Храм стоял на холме, открытый со всех сторон. Белый мрамор ионических колонн, облитый солнцем, с негой купался в лазури; и темная теплая лазурь радовалась, обнимая этот мрамор, холодный и белый как снег; по обоим углам фронтон увенчан был двумя акротэрами в виде грифонов: с поднятою когтистою лапою, с открытыми орлиными клювами, с круглыми женскими сосцами вырезывались они гордыми, строгими очертаниями на голубых небесах.
Юлиан по ступеням вошел в портик, тихонько отворил незапертую медную дверь и вступил во внутренность храма, в священный наос.
На него повеяло тишиной и прохладой.
Склонившееся солнце еще озаряло верхний ряд капителей с тонкими завитками, похожими на кудри; а внизу был уже сумрак. С треножника пахло пеплом сожженной мирры.
Юлиан робко поднял глаза, прислонившись к стене, притаив дыхание, – и замер.
Это была она. Под открытым небом стояла посредине храма только что из пены рожденная, холодная, белая Афродита-Анадиомена, во всей своей нестыдящейся наготе.
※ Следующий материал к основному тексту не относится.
/-! ### Atomics and ordered accesses (R105 to R109, R196 to R201) -/

/-- AMO, CAS, LDA and STRL at an address that is aligned, translated and permitted: the value read is the one at the home slice;
AMO writes its function of it, CAS its data where the comparison holds, STRL its register; ORD bit 0 makes the word an acquire
and bit 1 a release, CAS a release only where it writes; LDA is an acquire and STRL a release; a present line of the core's
first-level cache takes the bytes that were read or written (R89, R98, R196 to R199;
log 17).

The functions of AMO (R197).

Atomic words of every size at a misaligned address raise alignment, at an address of the format aperture or without the
permissions that they need protection, after the reads of the page walk; a sixteen-byte CAS with an odd register illegal-operand
(R196, R198, R199).

FENCE as an acquire at a scope above CORE empties the first-level cache; BARB counts once, waits until the SC of every core
has counted as many, and is then an acquire at BENCH, clocks unchanged (R89, R106, R200, R201;
log 4). -/
def Obligations.AtomicsAndOrdering : Prop :=
  (∀ (s : State) (b : BenchId) (c : CoreId) (f : BitVec 4) (z o sc : BitVec 2) (d r m q : BitVec 5)
    (i : BitVec 10) (pa : Nat) (l : Leaf) (s0 : State),
    s.alone b c 0 → f.toNat < 9 →
    let x := s.issuing b c 0 0
    let st := s.stream b c 0
    let who := whoStream s b c
    let performed (n : Nat) (s1 : State) (acq rel : Bool) (new : Option Nat) : State :=
      let s2 := if acq then acquireAt s1 x sc.toNat pa else s1
      let s3 := match new with
        | some v => (physWrite s2 pa n v).updCore b c fun k => k.refreshL1 pa n v
        | none => s2.updCore b c fun k => k.refreshL1 pa n (physRead s2 pa n)
      if rel then releaseAt s3 b sc.toNat pa else s3
    let maps (va : Word) : Prop := translate s who va = .ok (l, s0) ∧ l.pa = pa ∧ pa < apertureBase
    (∀ s1, (st.sreg r).toNat % 8 = 0 → maps (st.sreg r) → l.rd = true → l.wr = true →
      homeAccess s who (st.sreg r) 8 .update true = .ok (pa, s1) →
      let old := BitVec.ofNat 64 (physRead s pa 8)
      s.does b c 0 0 (.amo f 3 o sc d r q) (x.upd
        (performed 8 s1 (o.getLsbD 0) (o.getLsbD 1) (some (amoFn f.toNat old (st.sreg q)).toNat))
        fun y => y.setS d old)) ∧
    (∀ s1, (st.sreg r).toNat % 4 = 0 → maps (st.sreg r) → l.rd = true → l.wr = true →
      homeAccess s who (st.sreg r) 4 .update true = .ok (pa, s1) →
      let old := BitVec.ofNat 32 (physRead s pa 4)
      s.does b c 0 0 (.amo f 2 o sc d r q) (x.upd
        (performed 4 s1 (o.getLsbD 0) (o.getLsbD 1) (some (amoFn f.toNat old ((st.sreg q).setWidth 32)).toNat))
        fun y => y.setS d (if f = 4 ∨ f = 5 then old.signExtend 64 else old.setWidth 64))) ∧
    (∀ s1, (st.sreg r).toNat % 8 = 0 → maps (st.sreg r) → l.rd = true → l.wr = true →
      let old := physRead s pa 8
      let same := old = (st.sreg m).toNat
      homeAccess s who (st.sreg r) 8 (if same then .update else .read) true = .ok (pa, s1) →
      s.does b c 0 0 (.cas 0 o sc d r m q) (x.upd
        (performed 8 s1 (o.getLsbD 0) (o.getLsbD 1 && decide same) (if same then some (st.sreg q).toNat else none))
        fun y => y.setS d (BitVec.ofNat 64 old))) ∧
    (∀ s1, d.getLsbD 0 = false → m.getLsbD 0 = false → q.getLsbD 0 = false →
      (st.sreg r).toNat % 16 = 0 → maps (st.sreg r) → l.rd = true → l.wr = true →
      let old := physRead s pa 16
      let pair (n : BitVec 5) : Nat := (st.sreg n).toNat + 2 ^ 64 * (st.sreg (n + 1)).toNat
      let same := old = pair m
      homeAccess s who (st.sreg r) 16 (if same then .update else .read) true = .ok (pa, s1) →
      s.does b c 0 0 (.cas 1 o sc d r m q) (x.upd
        (performed 16 s1 (o.getLsbD 0) (o.getLsbD 1 && decide same) (if same then some (pair q) else none))
        fun y => if d = 0 then y
          else (y.setS d (BitVec.ofNat 64 old)).setS (d + 1) (BitVec.ofNat 64 (old / 2 ^ 64)))) ∧
    (let n := 2 ^ z.toNat
     let va := st.sreg r + i.setWidth 64 * BitVec.ofNat 64 n
     va.toNat % n = 0 → maps va →
      (∀ s1, l.rd = true → homeAccess s who va n .read true = .ok (pa, s1) →
        s.does b c 0 0 (.lda z sc d r i) (x.upd (performed n s1 true false none) fun y =>
          y.setS d (BitVec.ofNat 64 (physRead s pa n)))) ∧
      (∀ s1, l.wr = true → homeAccess s who va n .write true = .ok (pa, s1) →
        s.does b c 0 0 (.strl z sc d r i)
          (performed n s1 false true (some ((st.sreg d).toNat % 2 ^ (8 * n))))))) ∧
  (∀ (w : Nat) (old v : BitVec w),
    amoFn 0 old v = old + v ∧ amoFn 1 old v = old &&& v ∧ amoFn 2 old v = old ||| v ∧ amoFn 3 old v = old ^^^ v ∧
    (amoFn 4 old v).toInt = min old.toInt v.toInt ∧ (amoFn 5 old v).toInt = max old.toInt v.toInt ∧
    (amoFn 6 old v).toNat = min old.toNat v.toNat ∧ (amoFn 7 old v).toNat = max old.toNat v.toNat ∧ amoFn 8 old v = v) ∧
  (∀ (s : State) (b : BenchId) (c : CoreId) (f : BitVec 4) (w : BitVec 1) (z o sc : BitVec 2) (d r m q : BitVec 5)
    (i : BitVec 10) (l : Leaf) (s0 : State),
    s.alone b c 0 →
    let base := (s.stream b c 0).sreg r
    let n := 2 ^ z.toNat
    let va := base + i.setWidth 64 * BitVec.ofNat 64 n
    let odd : Prop := d.getLsbD 0 = true ∨ m.getLsbD 0 = true ∨ q.getLsbD 0 = true
    let size : Nat := if w = 1 then 16 else 8
    let maps (va : Word) : Prop := translate s (whoStream s b c) va = .ok (l, s0)
    let bad : Prop := l.rd = false ∨ l.wr = false ∨ apertureBase ≤ l.pa
    let denied (i : Instr) (va : Word) : Prop := exec i s = .next
      (takeFault (missed s (whoStream s b c) va false) b c 0 0 (s.stream b c 0).pc { cause := 0x11, addr := va })
    (2 ≤ z.toNat → base.toNat % n ≠ 0 → s.traps b c 0 0 (.amo f z o sc d r q) { cause := 0x05, addr := base }) ∧
    (2 ≤ z.toNat → base.toNat % n = 0 → maps base → bad → denied (.amo f z o sc d r q) base) ∧
    (w = 1 → odd → s.traps b c 0 0 (.cas w o sc d r m q) { cause := 0x03 }) ∧
    ((w = 1 → ¬ odd) → base.toNat % size ≠ 0 →
      s.traps b c 0 0 (.cas w o sc d r m q) { cause := 0x05, addr := base }) ∧
    ((w = 1 → ¬ odd) → base.toNat % size = 0 → maps base → bad → denied (.cas w o sc d r m q) base) ∧
    (va.toNat % n ≠ 0 → s.traps b c 0 0 (.lda z sc d r i) { cause := 0x05, addr := va } ∧
      s.traps b c 0 0 (.strl z sc d r i) { cause := 0x05, addr := va }) ∧
    (va.toNat % n = 0 → maps va → (l.rd = false ∨ apertureBase ≤ l.pa) → denied (.lda z sc d r i) va) ∧
    (va.toNat % n = 0 → maps va → (l.wr = false ∨ apertureBase ≤ l.pa) → denied (.strl z sc d r i) va)) ∧
  (∀ (s : State) (b : BenchId) (c : CoreId) (k sc : BitVec 2),
    s.alone b c 0 →
    let empties (s : State) : State := s.updCore b c fun k => { k with l1 := [] }
    s.does b c 0 0 (.fence k sc) (if k.getLsbD 0 = true ∧ sc ≠ 0 then empties s else s) ∧
    (let s' := if (s.stream b c 0).wait = .barrier then s else s.updCore b c fun k => { k with barbs := k.barbs + 1 }
     let all : Prop := ∀ q : CoreId, (s'.core b c).barbs ≤ (s'.core b q).barbs
     (all → s.does b c 0 0 .barb (empties s')) ∧
     (¬ all → exec .barb s = .next (s'.updStream b c 0 fun st => { st with wait := .barrier }))))

/-! ### Futures and nodes (R126, R127, R202, R203) -/

/-- The future words raise alignment where F is not a multiple of 8; FUTINIT writes EMPTY with no waiters, and on a word with
ST 3, or EMPTY with waiters counted, raises future-bad-state; FUTRES and FUTFAIL resolve the word and go on once the nodes made
ready have their places; the core's first-level cache drops the line, and a fault of the word leaves the access that found it
(R90, R126, R127, R202; logs 18 and 82).

An access to the word of a future at an address that translates is an update of the word where the instruction changes it,
and a read where it does not: a registration or a resolution changes a well-formed EMPTY word, FUTINIT every word but one of
ST 3 or EMPTY with waiters counted; the word is well formed as Table 14.5 has it. A registration updates the record but where
nothing of it changes: its STATE is not 00, the word is not well formed or not translated, or it is RESOLVED and PEND is 0
(R110, R127, R202; log 18).

Resolving a future: a word that is no legal future raises future-bad-state, one already resolved future-resolved; else the
word takes its new state and code, to which the bench's clock is joined, and the nodes of its waiter list whose count reaches
zero are made ready (R127; logs 17 and 21).

FUTREG: a misaligned F or N raises alignment, F first, and an N whose STATE is not 00 future-bad-state, each with that
address; a protection fault on the record names F, and leaves the table reads of the record's walk; on an EMPTY future the
record goes to the head of its waiter list and the waiters are counted, up to 255; on a resolved future the word is an
acquire, and the record's count falls by one (R127, R202; logs 18, 56 and 63). -/
def Obligations.Futures : Prop :=
  (∀ (s : State) (b : BenchId) (c : CoreId) (f r : BitVec 5) (pa : Nat) (w : Word) (s1 : State),
    s.alone b c 0 → (∀ l, (s.stream b c 0).wait ≠ .place l) →
    let x := s.issuing b c 0 0
    let a := (s.stream b c 0).sreg f
    let word (kind : Word → AccKind) : Prop := futureAccess s (whoStream s b c) a kind = .ok (pa, w, s1)
    let s2 := s1.updCore b c fun k => k.dropLine (lineOf pa)
    (a.toNat % 8 ≠ 0 → s.traps b c 0 0 (.futinit f) { cause := 0x05, addr := a } ∧
      s.traps b c 0 0 (.futres f r) { cause := 0x05, addr := a } ∧
      s.traps b c 0 0 (.futfail f r) { cause := 0x05, addr := a }) ∧
    (a.toNat % 8 = 0 → (word fun w => if initBad w then .read else .update) →
      (initBad w = true → s.trapsIn b c 0 0 (.futinit f) s2 { cause := 0x0D, addr := a }) ∧
      (initBad w = false → s.does b c 0 0 (.futinit f) (physWrite s2 pa 8 0))) ∧
    (a.toNat % 8 = 0 → word futureKind →
      (∀ k : Fin 2, let i : Instr := if k = 0 then .futres f r else .futfail f r
        let code := ((s.stream b c 0).sreg r).toNat % 2 ^ 32
        let v := (s.gang b).vf
        let sp := (s.gang b).space
        (∀ t, resolveBy s2 b sp a pa (k.val + 1) code = .error t → s.trapsIn b c 0 0 i s2 t) ∧
        (∀ s3 nodes s4, resolveBy s2 b sp a pa (k.val + 1) code = .ok (s3, nodes) →
          placeAll x s3 (nodes.map fun n => (n, v, true)) = .ok s4 → s.does b c 0 0 i s4)))) ∧
  (∀ (s t : State) (w : Who) (f y : Word) (kind : Word → AccKind) (l : Leaf),
    let st := y.toNat / 2 ^ 62
    (translate s w f = .ok (l, t) →
      futureAccess s w f kind = (homeAccess s w f 8 (kind (BitVec.ofNat 64 (physRead t l.pa 8))) false).map
        fun z => (z.1, BitVec.ofNat 64 (physRead z.2 z.1 8), z.2)) ∧
    (∀ e, translate s w f = .error e → futureAccess s w f kind = .error e) ∧
    (futureOk y = true ↔ st ≠ 3 ∧ y.toNat / 2 ^ 56 % 2 ^ 6 = 0 ∧ (st = 0 → y.toNat % 2 ^ 7 = 0)) ∧
    futureKind y = (if futureOk y = true ∧ st = 0 then .update else .read) ∧
    (initBad y = true ↔ st = 3 ∨ (st = 0 ∧ y.toNat / 2 ^ 48 % 256 ≠ 0)) ∧
    (∀ (n : Word) (m : Leaf) (u : State), translate s w n = .ok (m, u) → translate s w f = .ok (l, t) →
      let v := BitVec.ofNat 64 (physRead t l.pa 8)
      let writes : Prop := physRead u (m.pa + 112) 8 < 2 ^ 62 ∧ futureOk v = true ∧
        (v.toNat / 2 ^ 62 = 1 → physRead u (m.pa + 16) 4 ≠ 0)
      registerKind s w f n = if writes then .update else .read) ∧
    (∀ (n : Word) (e : MemFault), translate s w n = .error e ∨ translate s w f = .error e → registerKind s w f n = .read)) ∧
  (∀ (s : State) (b : BenchId) (sp : Space) (a : Word) (pa st code : Nat),
    1 ≤ st → st ≤ 2 → code < 2 ^ 32 →
    let w := BitVec.ofNat 64 (physRead s pa 8)
    (futureOk w = false → resolveBy s b sp a pa st code = .error { cause := 0x0D, addr := a }) ∧
    (futureOk w = true → 2 ^ 62 ≤ w.toNat → resolveBy s b sp a pa st code = .error { cause := 0x0C, addr := a }) ∧
    (futureOk w = true → w.toNat < 2 ^ 62 →
      let s1 := releaseAt (physWrite s pa 8 (st * 2 ^ 62 + code)) b 3 pa
      ((w.toNat / 2 ^ 7 % 2 ^ 41 = 0) → resolveBy s b sp a pa st code = .ok (s1, [])) ∧
      resolveBy s b sp a pa st code = .ok (releaseWaiters s1 (s.gang b).part sp a (st == 2) s.clocks[b.toFin]
        (waiters s sp drainFuel (w.toNat / 2 ^ 7 % 2 ^ 41 * 2 ^ 7))))) ∧
  (∀ (s : State) (b : BenchId) (c : CoreId) (f r : BitVec 5) (npa pa : Nat) (s1 s2 : State) (w : Word),
    s.alone b c 0 → (∀ l, (s.stream b c 0).wait ≠ .place l) →
    let x := s.issuing b c 0 0
    let a := (s.stream b c 0).sreg f
    let n := (s.stream b c 0).sreg r
    let v := (s.gang b).vf
    let sp := (s.gang b).space
    let k := registerKind s (whoStream s b c) a n
    (a.toNat % 8 ≠ 0 → s.traps b c 0 0 (.futreg f r) { cause := 0x05, addr := a }) ∧
    (a.toNat % 8 = 0 → n.toNat % 128 ≠ 0 → s.traps b c 0 0 (.futreg f r) { cause := 0x05, addr := n }) ∧
    (a.toNat % 8 = 0 → n.toNat % 128 = 0 → recordAt x s n k = .error .prot →
      s.trapsIn b c 0 0 (.futreg f r) (missed s (whoStream s b c) n false) { cause := 0x11, addr := a }) ∧
    (a.toNat % 8 = 0 → n.toNat % 128 = 0 → recordAt x s n k = .ok (npa, s1) →
      (2 ^ 62 ≤ physRead s1 (npa + 112) 8 → s.trapsIn b c 0 0 (.futreg f r) s1 { cause := 0x0D, addr := n }) ∧
      (physRead s1 (npa + 112) 8 < 2 ^ 62 → futureAt x s1 a futureKind = .ok (pa, w, s2) →
        (futureOk w = false → s.trapsIn b c 0 0 (.futreg f r) s2 { cause := 0x0D, addr := a }) ∧
        (futureOk w = true → w.toNat < 2 ^ 62 →
          let head := w.toNat / 2 ^ 7 % 2 ^ 41
          let s3 := physWrite s2 (npa + 32) 8 (if head = 0 then 0 else head * 2 ^ 7 + v.toNat)
          s.does b c 0 0 (.futreg f r) (physWrite s3 pa 8
            (setBits (setBits w 7 41 (n.toNat / 2 ^ 7 % 2 ^ 41)) 48 8 (min (w.toNat / 2 ^ 48 % 256 + 1) 255)).toNat)) ∧
        (futureOk w = true → 2 ^ 62 ≤ w.toNat →
          let s3 := if w.toNat / 2 ^ 62 = 2 then setFI s2 sp n.toNat else s2
          let y := decrement (acquireAt s3 x 3 pa) (s.gang b).part sp n.toNat a
            ((carried s3 (s.gang b).part (lineOf pa)).getD Clock.zero)
          (y.2 = false → s.does b c 0 0 (.futreg f r) y.1) ∧
          (y.2 = true → ∀ s4, placeAll x y.1 [(n.toNat, v, true)] = .ok s4 → s.does b c 0 0 (.futreg f r) s4)))))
Богиня как будто с улыбкой смотрела на небо и море, удивляясь прелести мира, еще не зная, что это – ее собственная прелесть, отраженная в небе и море, как в вечных зеркалах. Прикосновение одежд не оскверняло ее. Такой стояла она там, вся целомудренная и вся нагая, как это безоблачное, почти черно-синее небо над ее головой.
Юлиан смотрел ненасытно. Время остановилось. Вдруг он почувствовал, что трепет благоговения пробежал по телу его. И мальчик в темных монашеских одеждах опустился на колени перед Афродитой, подняв лицо, прижав руки к сердцу.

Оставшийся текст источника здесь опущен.